Required action: Report every line below that carries the word "true".

[Dataset entries]
/-! `State.setConst` -/

@[simp] theorem State.setConst_r (s : State) (v : Word) : (s.setConst v).r = s.r := rfl
@[simp] theorem State.setConst_rv (s : State) (v : Word) : (s.setConst v).rv = s.rv := rfl
@[simp] theorem State.setConst_c (s : State) (v : Word) : (s.setConst v).c = v := rfl
@[simp] theorem State.setConst_cv (s : State) (v : Word) : (s.setConst v).cv = true := rfl
@[simp] theorem State.setConst_key (s : State) (v : Word) : (s.setConst v).key = s.key := rfl
@[simp] theorem State.setConst_kv (s : State) (v : Word) : (s.setConst v).kv = s.kv := rfl
@[simp] theorem State.setConst_ctr (s : State) (v : Word) : (s.setConst v).ctr = s.ctr := rfl
@[simp] theorem State.setConst_tv (s : State) (v : Word) : (s.setConst v).tv = s.tv := rfl
@[simp] theorem State.setConst_lastErr (s : State) (v : Word) : (s.setConst v).lastErr = s.lastErr := rfl
@[simp] theorem State.setConst_errSeen (s : State) (v : Word) : (s.setConst v).errSeen = s.errSeen := rfl
@[simp] theorem State.setConst_phase (s : State) (v : Word) : (s.setConst v).phase = s.phase := rfl
@[simp] theorem State.setConst_cmd (s : State) (v : Word) : (s.setConst v).cmd = s.cmd := rfl
@[simp] theorem State.setConst_din (s : State) (v : Word) : (s.setConst v).din = s.din := rfl
@[simp] theorem State.setConst_offer (s : State) (v : Word) : (s.setConst v).offer = s.offer := rfl
@[simp] theorem State.setConst_rsp (s : State) (v : Word) : (s.setConst v).rsp = s.rsp := rfl
@[simp] theorem State.setConst_host (s : State) (v : Word) : (s.setConst v).host = s.host := rfl
@[simp] theorem State.setConst_n (s : State) (v : Word) : (s.setConst v).n = s.n := rfl

/-! `State.setKey` -/

@[simp] theorem State.setKey_r (s : State) (v : Word) : (s.setKey v).r = s.r := rfl
@[simp] theorem State.setKey_rv (s : State) (v : Word) : (s.setKey v).rv = s.rv := rfl
@[simp] theorem State.setKey_c (s : State) (v : Word) : (s.setKey v).c = s.c := rfl
@[simp] theorem State.setKey_cv (s : State) (v : Word) : (s.setKey v).cv = s.cv := rfl
@[simp] theorem State.setKey_key (s : State) (v : Word) : (s.setKey v).key = v := rfl
@[simp] theorem State.setKey_kv (s : State) (v : Word) : (s.setKey v).kv = true := rfl
@[simp] theorem State.setKey_ctr (s : State) (v : Word) : (s.setKey v).ctr = s.ctr := rfl
@[simp] theorem State.setKey_tv (s : State) (v : Word) : (s.setKey v).tv = s.tv := rfl
@[simp] theorem State.setKey_lastErr (s : State) (v : Word) : (s.setKey v).lastErr = s.lastErr := rfl
@[simp] theorem State.setKey_errSeen (s : State) (v : Word) : (s.setKey v).errSeen = s.errSeen := rfl
@[simp] theorem State.setKey_phase (s : State) (v : Word) : (s.setKey v).phase = s.phase := rfl
@[simp] theorem State.setKey_cmd (s : State) (v : Word) : (s.setKey v).cmd = s.cmd := rfl
@[simp] theorem State.setKey_din (s : State) (v : Word) : (s.setKey v).din = s.din := rfl
@[simp] theorem State.setKey_offer (s : State) (v : Word) : (s.setKey v).offer = s.offer := rfl
@[simp] theorem State.setKey_rsp (s : State) (v : Word) : (s.setKey v).rsp = s.rsp := rfl
@[simp] theorem State.setKey_host (s : State) (v : Word) : (s.setKey v).host = s.host := rfl
@[simp] theorem State.setKey_n (s : State) (v : Word) : (s.setKey v).n = s.n := rfl

/-! `State.setCtr` -/

@[simp] theorem State.setCtr_r (s : State) (v : Word) : (s.setCtr v).r = s.r := rfl
@[simp] theorem State.setCtr_rv (s : State) (v : Word) : (s.setCtr v).rv = s.rv := rfl
@[simp] theorem State.setCtr_c (s : State) (v : Word) : (s.setCtr v).c = s.c := rfl
@[simp] theorem State.setCtr_cv (s : State) (v : Word) : (s.setCtr v).cv = s.cv := rfl
@[simp] theorem State.setCtr_key (s : State) (v : Word) : (s.setCtr v).key = s.key := rfl
@[simp] theorem State.setCtr_kv (s : State) (v : Word) : (s.setCtr v).kv = s.kv := rfl
@[simp] theorem State.setCtr_ctr (s : State) (v : Word) : (s.setCtr v).ctr = v := rfl
@[simp] theorem State.setCtr_tv (s : State) (v : Word) : (s.setCtr v).tv = true := rfl
@[simp] theorem State.setCtr_lastErr (s : State) (v : Word) : (s.setCtr v).lastErr = s.lastErr := rfl
@[simp] theorem State.setCtr_errSeen (s : State) (v : Word) : (s.setCtr v).errSeen = s.errSeen := rfl
@[simp] theorem State.setCtr_phase (s : State) (v : Word) : (s.setCtr v).phase = s.phase := rfl
@[simp] theorem State.setCtr_cmd (s : State) (v : Word) : (s.setCtr v).cmd = s.cmd := rfl
@[simp] theorem State.setCtr_din (s : State) (v : Word) : (s.setCtr v).din = s.din := rfl
@[simp] theorem State.setCtr_offer (s : State) (v : Word) : (s.setCtr v).offer = s.offer := rfl
@[simp] theorem State.setCtr_rsp (s : State) (v : Word) : (s.setCtr v).rsp = s.rsp := rfl
@[simp] theorem State.setCtr_host (s : State) (v : Word) : (s.setCtr v).host = s.host := rfl
@[simp] theorem State.setCtr_n (s : State) (v : Word) : (s.setCtr v).n = s.n := rfl

/-! `State.advanceCtr` -/

@[simp] theorem State.advanceCtr_r (s : State) : (s.advanceCtr).r = s.r := rfl
@[simp] theorem State.advanceCtr_rv (s : State) : (s.advanceCtr).rv = s.rv := rfl
@[simp] theorem State.advanceCtr_c (s : State) : (s.advanceCtr).c = s.c := rfl
@[simp] theorem State.advanceCtr_cv (s : State) : (s.advanceCtr).cv = s.cv := rfl
@[simp] theorem State.advanceCtr_key (s : State) : (s.advanceCtr).key = s.key := rfl
@[simp] theorem State.advanceCtr_kv (s : State) : (s.advanceCtr).kv = s.kv := rfl
@[simp] theorem State.advanceCtr_ctr (s : State) : (s.advanceCtr).ctr = add128 s.ctr (zextImm 1#32) := rfl
@[simp] theorem State.advanceCtr_tv (s : State) : (s.advanceCtr).tv = s.tv := rfl
@[simp] theorem State.advanceCtr_lastErr (s : State) : (s.advanceCtr).lastErr = s.lastErr := rfl
@[simp] theorem State.advanceCtr_errSeen (s : State) : (s.advanceCtr).errSeen = s.errSeen := rfl
@[simp] theorem State.advanceCtr_phase (s : State) : (s.advanceCtr).phase = s.phase := rfl
@[simp] theorem State.advanceCtr_cmd (s : State) : (s.advanceCtr).cmd = s.cmd := rfl
@[simp] theorem State.advanceCtr_din (s : State) : (s.advanceCtr).din = s.din := rfl
@[simp] theorem State.advanceCtr_offer (s : State) : (s.advanceCtr).offer = s.offer := rfl
@[simp] theorem State.advanceCtr_rsp (s : State) : (s.advanceCtr).rsp = s.rsp := rfl
@[simp] theorem State.advanceCtr_host (s : State) : (s.advanceCtr).host = s.host := rfl
@[simp] theorem State.advanceCtr_n (s : State) : (s.advanceCtr).n = s.n := rfl

/-! `State.respond` -/

@[simp] theorem State.respond_r (s : State) (st : Status) (d : Word) : (s.respond st d).r = s.r := rfl
@[simp] theorem State.respond_rv (s : State) (st : Status) (d : Word) : (s.respond st d).rv = s.rv := rfl
@[simp] theorem State.respond_c (s : State) (st : Status) (d : Word) : (s.respond st d).c = s.c := rfl
@[simp] theorem State.respond_cv (s : State) (st : Status) (d : Word) : (s.respond st d).cv = s.cv := rfl
@[simp] theorem State.respond_key (s : State) (st : Status) (d : Word) : (s.respond st d).key = s.key := rfl
@[simp] theorem State.respond_kv (s : State) (st : Status) (d : Word) : (s.respond st d).kv = s.kv := rfl
@[simp] theorem State.respond_ctr (s : State) (st : Status) (d : Word) : (s.respond st d).ctr = s.ctr := rfl
@[simp] theorem State.respond_tv (s : State) (st : Status) (d : Word) : (s.respond st d).tv = s.tv := rfl
@[simp] theorem State.respond_lastErr (s : State) (st : Status) (d : Word) : (s.respond st d).lastErr = s.lastErr := rfl
@[simp] theorem State.respond_errSeen (s : State) (st : Status) (d : Word) : (s.respond st d).errSeen = s.errSeen := rfl
@[simp] theorem State.respond_phase (s : State) (st : Status) (d : Word) : (s.respond st d).phase = s.phase := rfl
@[simp] theorem State.respond_cmd (s : State) (st : Status) (d : Word) : (s.respond st d).cmd = s.cmd := rfl
@[simp] theorem State.respond_din (s : State) (st : Status) (d : Word) : (s.respond st d).din = s.din := rfl
@[simp] theorem State.respond_offer (s : State) (st : Status) (d : Word) : (s.respond st d).offer = s.offer := rfl
@[simp] theorem State.respond_rsp (s : State) (st : Status) (d : Word) : (s.respond st d).rsp = some ⟨st.code, d⟩ := rfl
@[simp] theorem State.respond_host (s : State) (st : Status) (d : Word) : (s.respond st d).host = s.host := rfl
@[simp] theorem State.respond_n (s : State) (st : Status) (d : Word) : (s.respond st d).n = s.n := rfl

/-! `State.succeed` -/

@[simp] theorem State.succeed_r (s : State) (d : Word) : (s.succeed d).r = s.r := rfl
@[simp] theorem State.succeed_rv (s : State) (d : Word) : (s.succeed d).rv = s.rv := rfl
@[simp] theorem State.succeed_c (s : State) (d : Word) : (s.succeed d).c = s.c := rfl
@[simp] theorem State.succeed_cv (s : State) (d : Word) : (s.succeed d).cv = s.cv := rfl
@[simp] theorem State.succeed_key (s : State) (d : Word) : (s.succeed d).key = s.key := rfl
@[simp] theorem State.succeed_kv (s : State) (d : Word) : (s.succeed d).kv = s.kv := rfl
@[simp] theorem State.succeed_ctr (s : State) (d : Word) : (s.succeed d).ctr = s.ctr := rfl
@[simp] theorem State.succeed_tv (s : State) (d : Word) : (s.succeed d).tv = s.tv := rfl
@[simp] theorem State.succeed_lastErr (s : State) (d : Word) : (s.succeed d).lastErr = 0#4 := rfl
@[simp] theorem State.succeed_errSeen (s : State) (d : Word) : (s.succeed d).errSeen = s.errSeen := rfl
@[simp] theorem State.succeed_phase (s : State) (d : Word) : (s.succeed d).phase = s.phase := rfl
@[simp] theorem State.succeed_cmd (s : State) (d : Word) : (s.succeed d).cmd = s.cmd := rfl
@[simp] theorem State.succeed_din (s : State) (d : Word) : (s.succeed d).din = s.din := rfl
@[simp] theorem State.succeed_offer (s : State) (d : Word) : (s.succeed d).offer = s.offer := rfl
@[simp] theorem State.succeed_rsp (s : State) (d : Word) : (s.succeed d).rsp = some ⟨0#4, d⟩ := rfl
@[simp] theorem State.succeed_host (s : State) (d : Word) : (s.succeed d).host = s.host := rfl
@[simp] theorem State.succeed_n (s : State) (d : Word) : (s.succeed d).n = s.n := rfl

/-! `State.fail` -/

@[simp] theorem State.fail_r (s : State) (st : Status) : (s.fail st).r = s.r := rfl
@[simp] theorem State.fail_rv (s : State) (st : Status) : (s.fail st).rv = s.rv := rfl
@[simp] theorem State.fail_c (s : State) (st : Status) : (s.fail st).c = s.c := rfl
@[simp] theorem State.fail_cv (s : State) (st : Status) : (s.fail st).cv = s.cv := rfl
@[simp] theorem State.fail_key (s : State) (st : Status) : (s.fail st).key = s.key := rfl
@[simp] theorem State.fail_kv (s : State) (st : Status) : (s.fail st).kv = s.kv := rfl
@[simp] theorem State.fail_ctr (s : State) (st : Status) : (s.fail st).ctr = s.ctr := rfl
@[simp] theorem State.fail_tv (s : State) (st : Status) : (s.fail st).tv = s.tv := rfl
@[simp] theorem State.fail_lastErr (s : State) (st : Status) : (s.fail st).lastErr = st.code := rfl
@[simp] theorem State.fail_errSeen (s : State) (st : Status) : (s.fail st).errSeen = true := rfl
@[simp] theorem State.fail_phase (s : State) (st : Status) : (s.fail st).phase = s.phase := rfl
@[simp] theorem State.fail_cmd (s : State) (st : Status) : (s.fail st).cmd = s.cmd := rfl
@[simp] theorem State.fail_din (s : State) (st : Status) : (s.fail st).din = s.din := rfl
@[simp] theorem State.fail_offer (s : State) (st : Status) : (s.fail st).offer = s.offer := rfl
@[simp] theorem State.fail_rsp (s : State) (st : Status) : (s.fail st).rsp = some ⟨st.code, 0#128⟩ := rfl
@[simp] theorem State.fail_host (s : State) (st : Status) : (s.fail st).host = s.host := rfl
@[simp] theorem State.fail_n (s : State) (st : Status) : (s.fail st).n = s.n := rfl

Result of this task:
@[simp] theorem State.setConst_cv (s : State) (v : Word) : (s.setConst v).cv = true := rfl
@[simp] theorem State.setKey_kv (s : State) (v : Word) : (s.setKey v).kv = true := rfl
@[simp] theorem State.setCtr_tv (s : State) (v : Word) : (s.setCtr v).tv = true := rfl
@[simp] theorem State.fail_errSeen (s : State) (st : Status) : (s.fail st).errSeen = true := rfl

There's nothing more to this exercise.